Page.navigate Chrome devtools API command stalling

This issue has been tracked since 2022-09-13.

To sum up:
We try to use https://github.com/internetarchive/brozzler with browserless/chrome and have trouble invoking Page.navigate Chrome devtools protocol API function. We send various commands prior to that and they work as expected but this specific command doesn't return anything and we get a websocket timeout after 30 sec.

Details:
We use this common send_to_chrome function to send various API commands that are listed below:
https://github.com/internetarchive/brozzler/blob/master/brozzler/browser.py#L328

[2022-09-13 09:43:59,849: DEBUG/ForkPoolWorker-1] sending message to <websocket._app.WebSocketApp object at 0x7fc13f1512e0>: {"method":"Network.enable","id":0}
[2022-09-13 09:43:59,850: DEBUG/ForkPoolWorker-1] sending message to <websocket._app.WebSocketApp object at 0x7fc13f1512e0>: {"method":"Page.enable","id":1}
[2022-09-13 09:43:59,850: DEBUG/ForkPoolWorker-1] sending message to <websocket._app.WebSocketApp object at 0x7fc13f1512e0>: {"method":"Console.enable","id":2}
[2022-09-13 09:43:59,850: DEBUG/ForkPoolWorker-1] sending message to <websocket._app.WebSocketApp object at 0x7fc13f1512e0>: {"method":"Runtime.enable","id":3}
[2022-09-13 09:43:59,851: DEBUG/ForkPoolWorker-1] sending message to <websocket._app.WebSocketApp object at 0x7fc13f1512e0>: {"method":"ServiceWorker.enable","id":4}
[2022-09-13 09:43:59,851: DEBUG/ForkPoolWorker-1] sending message to <websocket._app.WebSocketApp object at 0x7fc13f1512e0>: {"method":"ServiceWorker.setForceUpdateOnPageLoad","id":5}
[2022-09-13 09:43:59,851: DEBUG/ForkPoolWorker-1] sending message to <websocket._app.WebSocketApp object at 0x7fc13f1512e0>: {"method":"Network.setBlockedURLs","params":{"urls":["*google-analytics.com/analytics.js*","*google-analytics.com/ga.js*","*google-analytics.com/ga_exp.js*","*google-analytics.com/urchin.js*","*google-analytics.com/collect*","*google-analytics.com/r/collect*","*google-analytics.com/__utm.gif*","*google-analytics.com/gtm/js?*","*google-analytics.com/cx/api.js*","*cdn.ampproject.org/*/amp-analytics*.js"]},"id":6}

We even try Browser.getVersion and get a valid response:

[2022-09-13 09:44:00,355: WARNING/ForkPoolWorker-1] {'id': 8, 'result': {'protocolVersion': '1.3', 'product': 'Chrome/89.0.4389.114', 'revision': '@1ea76e193b4fadb723bfea2a19a66c93a1bc0ca6', 'userAgent': 'Mozilla/5.0 (X11; Linux x86_64) AppleWebKit/537.36 (KHTML, like Gecko) Chrome/89.0.4389.114 Safari/537.36', 'jsVersion': '8.9.255.24'}}

But when we try Page.navigate, the websocket connection hangs and times out after 30 sec.

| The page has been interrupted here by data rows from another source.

-- ==== Sys2Proof/Machine/Operands.lean ====
section
/-! DEFINITION. How operands are read: the register a bus offset names (`10_state.md` R23), which accesses are admitted
(`20_memory.md` R61, R62), and how bytes and bits are assembled (`00_scope.md` R13, R14; `30_encoding.md` R108). -/

namespace Sys2Proof.Machine

/-- The registers of `10_state.md` R23. -/
inductive Reg where
  | id
  | ctrl
  | cmd
  | status
  | inLen
  | outLen
  | syms
  | totalLo
  | totalHi
  | resid
  | inSizeR
  | outSizeR
  | reserved
deriving DecidableEq, Repr

/-- The register at a byte offset; none at an offset that is misaligned or above 0x3C (R23, R61). -/
def regAt : Nat → Option Reg
  | 0x00 => some .id
  | 0x04 => some .ctrl
  | 0x08 => some .cmd
  | 0x0C => some .status
  | 0x10 => some .inLen
  | 0x14 => some .outLen
  | 0x18 => some .syms
  | 0x1C => some .totalLo
  | 0x20 => some .totalHi
  | 0x24 => some .resid
  | 0x28 => some .inSizeR
  | 0x2C => some .outSizeR
  | 0x30 => some .reserved
  | 0x34 => some .reserved
  | 0x38 => some .reserved
  | 0x3C => some .reserved
  | _ => none

/-- The register a `REG` access of `width` bytes reaches, if the access is admitted (R61). -/
def regOperand (width offset : Nat) : Option Reg := if width = 4 then regAt offset else none

/-- Whether an access of `width` bytes to a buffer of `size` bytes is admitted: one byte, below the size (R62). -/
def byteAdmitted (size : Word) (width offset : Nat) : Bool := decide (width = 1) && decide (offset < size.toNat)

/-- `bits8(v)`: the bits of a byte, most significant first (R13). -/
def bits8 (v : Byte) : Bits :=
  [v.getLsbD 7, v.getLsbD 6, v.getLsbD 5, v.getLsbD 4, v.getLsbD 3, v.getLsbD 2, v.getLsbD 1, v.getLsbD 0]

/-- `byte(b)`: the byte whose bits, most significant first, are `b` (R13); used on strings of 8 bits. -/
def byteOfBits (b : Bits) : Byte := BitVec.ofNat 8 (b.foldl (fun v x => 2 * v + x.toNat) 0)

/-- `BE32(b0, b1, b2, b3)`: `b0`, at the lowest offset, is the most significant (R14). -/
def be32 (b0 b1 b2 b3 : Byte) : Word := b0 ++ b1 ++ b2 ++ b3

/-- `BE32enc(v)`: the four bytes of a word, most significant first (R14). -/
def be32enc (v : Word) : List Byte :=
  [v.extractLsb' 24 8, v.extractLsb' 16 8, v.extractLsb' 8 8, v.extractLsb' 0 8]

/-- The byte a 1-byte write carries: the low 8 bits of its data (DEDUCED, log 13). -/
def byteLane (data : Word) : Byte := data.setWidth 8

end Sys2Proof.Machine
end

[2022-09-13 09:44:00,356: INFO/ForkPoolWorker-1] navigating to page https://iskme.org/
[2022-09-13 09:44:00,356: DEBUG/ForkPoolWorker-1] sending message to <websocket._app.WebSocketApp object at 0x7fc13f1512e0>: {"method":"Page.navigate","params":{"url":"https://iskme.org/"},"id":9}

We also tried navigating to about:blank with the same results. This should return instantly.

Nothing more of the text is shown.